/-! ## The state as it will stand at the next boundary (R201) -/

/-- The copy that will be active after the boundary. -/
def Dev.limNext (d : Dev) : SMap Nat := if d.sch.commits.isEmpty then d.sch.active else d.sch.shadow

/-- The string's bank after the pending assignments. -/
def Dev.bankNext (d : Dev) (l : Nat) : Nat :=
  match (d.sch.entries.filter fun e => e.op == 3 && e.pos == l).getLast? with
  | some e => e.bank
  | none => d.stringBank l

/-- The strings that the bank will have. -/
def Dev.stringsNext (d : Dev) (b : Nat) : List Nat := (List.range 512).filter fun l => d.bankNext l == b

/-- Is the transition by command one of R200's? -/
def modeStep (old new : Nat) : Bool :=
  (old == new && decide (old ≤ 4)) ||
  (old == 0 && decide (1 ≤ new ∧ new ≤ 4)) ||
  (workingMode old && (new == 4 || new == 0)) ||
  (old == 2 && new == 3) || (old == 3 && new == 2) ||
  (old == 4 && (workingMode new || new == 0)) ||
  (old == 5 && new == 0)

/-- A bank that works is to be held at the boundary: by an order that waits, or because no string of it is in RUN (R200). -/
def Dev.holdDue (d : Dev) (b : Nat) : Bool :=
  workingMode (d.bankMode b) &&
    ((d.bank b).forceHold != 0 || ((d.stringsNext b).filter fun l => d.laneState l == 4).isEmpty)

/-- The mode after the forced change that waits for the boundary. -/
def Dev.modeForced (d : Dev) (b : Nat) : Nat :=
  if (d.bank b).forceTrip then 5 else if d.holdDue b then 4 else d.bankMode b

/-- The bank's grid-sense input, by a copy. -/
def gvSel (t : SMap Nat) (b : Nat) : Nat := limField t (0x80 * b + 4) 0 2

/-- The bank's grid-sense input, by a copy, is there and locked (R66, R201, R203). -/
def Dev.gridReady (d : Dev) (t : SMap Nat) (b : Nat) : Bool := d.railGood 9 && d.flag SCH_GV_STATUS_locked (gvSel t b)

/-- R200 permits a command's transition: it is in the table, TRIPPED is left only with no class 4 latch, and AC_LOCKED is entered only on
an input that is locked, so that no bank stands in AC_LOCKED on an input that has lost its lock (R203). -/
def Dev.modeCan (d : Dev) (t : SMap Nat) (b old m : Nat) : Bool :=
  modeStep old m && !(old == 5 && d.latched 4) && (m != 2 || d.gridReady t b)

/-- The mode that the bank will have at the boundary, counting what has been accepted (R201); a forced change abandons the commands to
working modes (R239). -/
def Dev.modeNext (d : Dev) (b : Nat) : Nat :=
  let ps := (d.bank b).pend.filter fun p => !((d.bank b).forceTrip || d.holdDue b) || !workingMode p.mode
  ps.foldl (fun m p => if d.modeCan d.limNext b m p.mode then p.mode else m) (d.modeForced b)

/-- |`BNK_PHASE_ERR`|. -/
def Dev.phaseErrMag (d : Dev) (b : Nat) : Nat := (toSigned 16 (d.get BNK_PHASE_ERR_err b)).natAbs

/-- Some string of the bank has a current limit of 0. -/
def Dev.limitZero (d : Dev) (b : Nat) : Bool :=
  (d.stringsNext b).any fun l =>
    limField d.limNext (0x2000 + 0x10 * l + 4) 0 16 == 0 || limField d.limNext (0x2000 + 0x10 * l + 4) 16 16 == 0

/-- `MODE` is refused with BAD_STATE (R201). -/
def Dev.modeBad (d : Dev) (b m : Nat) : Bool :=
  let old := d.modeNext b
  !d.modeCan d.limNext b old m ||
  (m != 0 && m != 4 && d.latched 3) ||
  (m != 0 && (d.stringsNext b).isEmpty) ||
  (workingMode m && d.limitZero b) ||
  (m == 2 && old == 3 && decide (364 < d.phaseErrMag b))

/-! ## Commands (R58, R201, R237) -/

/-- `MODE` (R201); the bank is the page's instance. -/
def modeCmd : CmdDef where
  verdict page c d :=
    { Verdict.ok with badArg := decide (5 ≤ c.arg), badState := d.modeBad (page - 0x20) c.arg }
  effect page c n d :=
    let b := page - 0x20
    let x := d.bank b
    let d := if workingMode c.arg then d.wakeCause else d
    (d.putBank b { x with pend := x.pend ++ [⟨c.arg, n⟩] }).bankPending b

/-- Queue a both-copies command for the boundary (R59). -/
def Dev.schQueue (d : Dev) (e : PendEntry) : Dev := { d with sch := { d.sch with entries := d.sch.entries ++ [e] } }

/-- The cell position of `WITHDRAW` and `RETURN`: `PAGE_CMD` [31:9]. -/
def schPos (c : Cmd) : Option Pos := unpackCell (c.arg * 256)

/-- The position key of the argument. -/
def schKey (c : Cmd) : Nat := match schPos c with
  | some p => posKey p.lane p.idx
  | none => 0

/-- `WITHDRAW` (op 1) and `RETURN` (op 2) (R237). -/
def positionCmd (op : Nat) : CmdDef where
  verdict _ c _ := { Verdict.ok with badArg := (schPos c).isNone }
  effect _ c n d := d.schQueue ⟨op, schKey c, 0, n⟩

/-- The lane of an `ASSIGN`. -/
def assignLane (c : Cmd) : Nat := bits c.arg 15 9
/-- The bank of an `ASSIGN`. -/
def assignBank (c : Cmd) : Nat := bits c.arg 10 5

/-- `ASSIGN` (R27, R237). -/
def assignCmd : CmdDef where
  verdict _ c d :=
    let old := d.bankNext (assignLane c)
    let new := assignBank c
    { Verdict.ok with
      badArg := bits c.arg 0 10 != 0 || (decide (16 ≤ new) && new != 31)
      badState := (decide (old < 16) && d.modeNext old != 0) || (decide (new < 16) && d.modeNext new != 0) }
  effect _ c n d := d.schQueue ⟨3, assignLane c, assignBank c, n⟩

/-- `SCH_COMMIT.go` (R58): a named command field, opcode 0. -/
def commitCmd : CmdDef where
  verdict _ _ _ := Verdict.ok
  effect _ _ n d := { d.put GEN_HATCH_STATUS_lt_pending 1 with sch := { d.sch with commits := d.sch.commits ++ [n] } }

/-- `SCH_COMMIT` (R58). -/
def execSchCommit (ch : Nat) (soon : Bool) (s : State) := onDev (fun d => d.cmd 0x015 0 commitCmd ⟨ch, 0, 0x100, soon⟩) s
/-- `MODE` (R201). -/
def execBankMode (c : Cmd) (s : State) := onDev (fun d => d.cmd (0x20 + c.inst) 1 modeCmd c) s
/-- `WITHDRAW` (R237). -/
def execCellWithdraw (c : Cmd) (s : State) := onDev (fun d => d.cmd 0x015 1 (positionCmd 1) c) s
/-- `RETURN` (R237). -/
def execCellReturn (c : Cmd) (s : State) := onDev (fun d => d.cmd 0x015 2 (positionCmd 2) c) s
/-- `ASSIGN` (R237). -/
def execStringAssign (c : Cmd) (s : State) := onDev (fun d => d.cmd 0x015 3 assignCmd c) s

/-! ## At a frame boundary: tables (R58, R59) -/

/-- The exchange of the limit and target tables; every commit waiting is DONE (R58). -/
def Dev.limExchange (d : Dev) : Dev :=
  if d.sch.commits.isEmpty then d
  else
    let ts := d.sch.commits
    let d := { d with sch := { d.sch with active := d.sch.shadow, commits := [] } }
    let d := (d.put GEN_HATCH_STATUS_lt_pending 0).put2 GEN_HATCH_LT_FRAME_LO_frame_lo GEN_HATCH_LT_FRAME_HI_frame_hi d.frame
    let d := (d.put GEN_HATCH_LT_AGE_frames 0).put GEN_HATCH_LT_AGE_sat 0
    each ts (fun t d => (d : Dev).done t) d

/-- Strings assigned to a bank are counted in `BNK_STATUS.strings`. -/
def Dev.countStrings (d : Dev) (b : Nat) : Dev :=
  if b < 16 then d.put BNK_STATUS_strings (bankStringsIn d.sch.active b).length b else d

/-- Write a cell position's withdrawn bit in both copies. -/
def Dev.setWithdrawn (d : Dev) (key v : Nat) : Dev :=
  let lane := key / 5120
  let idx := key % 5120
  let f (t : SMap Nat) : SMap Nat := cellEntrySet t lane idx (cellEntry t lane idx % 16 + 16 * v)
  { d with sch := { d.sch with active := f d.sch.active, shadow := f d.sch.shadow } }

/-- A both-copies entry is written, and its ticket is DONE (R59, R237). -/
def Dev.writeEntry (d : Dev) (e : PendEntry) : Dev :=
  if e.op = 1 then (d.setWithdrawn e.pos 1).done e.ticket
  else if e.op = 2 then
    let d := d.setWithdrawn e.pos 0
    let d := if d.sch.cells.has e.pos then
        { d with sch := { d.sch with cells := d.sch.cells.upd e.pos Cell.init fun x => { x with failed := false, faultBits := 0 } } }
      else d
    d.done e.ticket
  else
    let old := d.stringBank e.pos
    let f (t : SMap Nat) : SMap Nat := limSet t (0x2000 + 0x10 * e.pos) 0 5 e.bank
    let d := { d with sch := { d.sch with active := f d.sch.active, shadow := f d.sch.shadow } }
    ((d.countStrings old).countStrings e.bank).done e.ticket

/-- Every both-copies entry that waits, in order. -/
def Dev.writeEntries (d : Dev) : Dev :=
  let es := d.sch.entries
  each es (fun e d => (d : Dev).writeEntry e) { d with sch := { d.sch with entries := [] } }

/-! ## At a frame boundary: modes (R200–R205, R239) -/

/-- Lanes of the bank that are in RUN. -/
def Dev.bankRunning (d : Dev) (b : Nat) : List Nat := (bankStringsIn d.sch.active b).filter fun l => d.laneState l == 4

/-- The bank's measured voltage, averaged over the last 1 ms; 0 without D09 (R204). -/
def Dev.bankMeasured (d : Dev) (b : Nat) : Int :=
  let l := d.sch.mvRecent.get b []
  if d.railGood 9 && !l.isEmpty then l.foldl (· + ·) 0 / (l.length : Int) else 0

☆ ☆ ☆ ☆ ☆

* _Exercise prompt_
Please give back, exactly as it stands above, the stretch from the line with "the commands to" through the line with "let d := if workingMode", and no line outside it.

* _Response below_
/-- The mode that the bank will have at the boundary, counting what has been accepted (R201); a forced change abandons the commands to
working modes (R239). -/
def Dev.modeNext (d : Dev) (b : Nat) : Nat :=
  let ps := (d.bank b).pend.filter fun p => !((d.bank b).forceTrip || d.holdDue b) || !workingMode p.mode
  ps.foldl (fun m p => if d.modeCan d.limNext b m p.mode then p.mode else m) (d.modeForced b)

/-- |`BNK_PHASE_ERR`|. -/
def Dev.phaseErrMag (d : Dev) (b : Nat) : Nat := (toSigned 16 (d.get BNK_PHASE_ERR_err b)).natAbs

/-- Some string of the bank has a current limit of 0. -/
def Dev.limitZero (d : Dev) (b : Nat) : Bool :=
  (d.stringsNext b).any fun l =>
    limField d.limNext (0x2000 + 0x10 * l + 4) 0 16 == 0 || limField d.limNext (0x2000 + 0x10 * l + 4) 16 16 == 0

/-- `MODE` is refused with BAD_STATE (R201). -/
def Dev.modeBad (d : Dev) (b m : Nat) : Bool :=
  let old := d.modeNext b
  !d.modeCan d.limNext b old m ||
  (m != 0 && m != 4 && d.latched 3) ||
  (m != 0 && (d.stringsNext b).isEmpty) ||
  (workingMode m && d.limitZero b) ||
  (m == 2 && old == 3 && decide (364 < d.phaseErrMag b))

/-! ## Commands (R58, R201, R237) -/

/-- `MODE` (R201); the bank is the page's instance. -/
def modeCmd : CmdDef where
  verdict page c d :=
    { Verdict.ok with badArg := decide (5 ≤ c.arg), badState := d.modeBad (page - 0x20) c.arg }
  effect page c n d :=
    let b := page - 0x20
    let x := d.bank b
    let d := if workingMode c.arg then d.wakeCause else d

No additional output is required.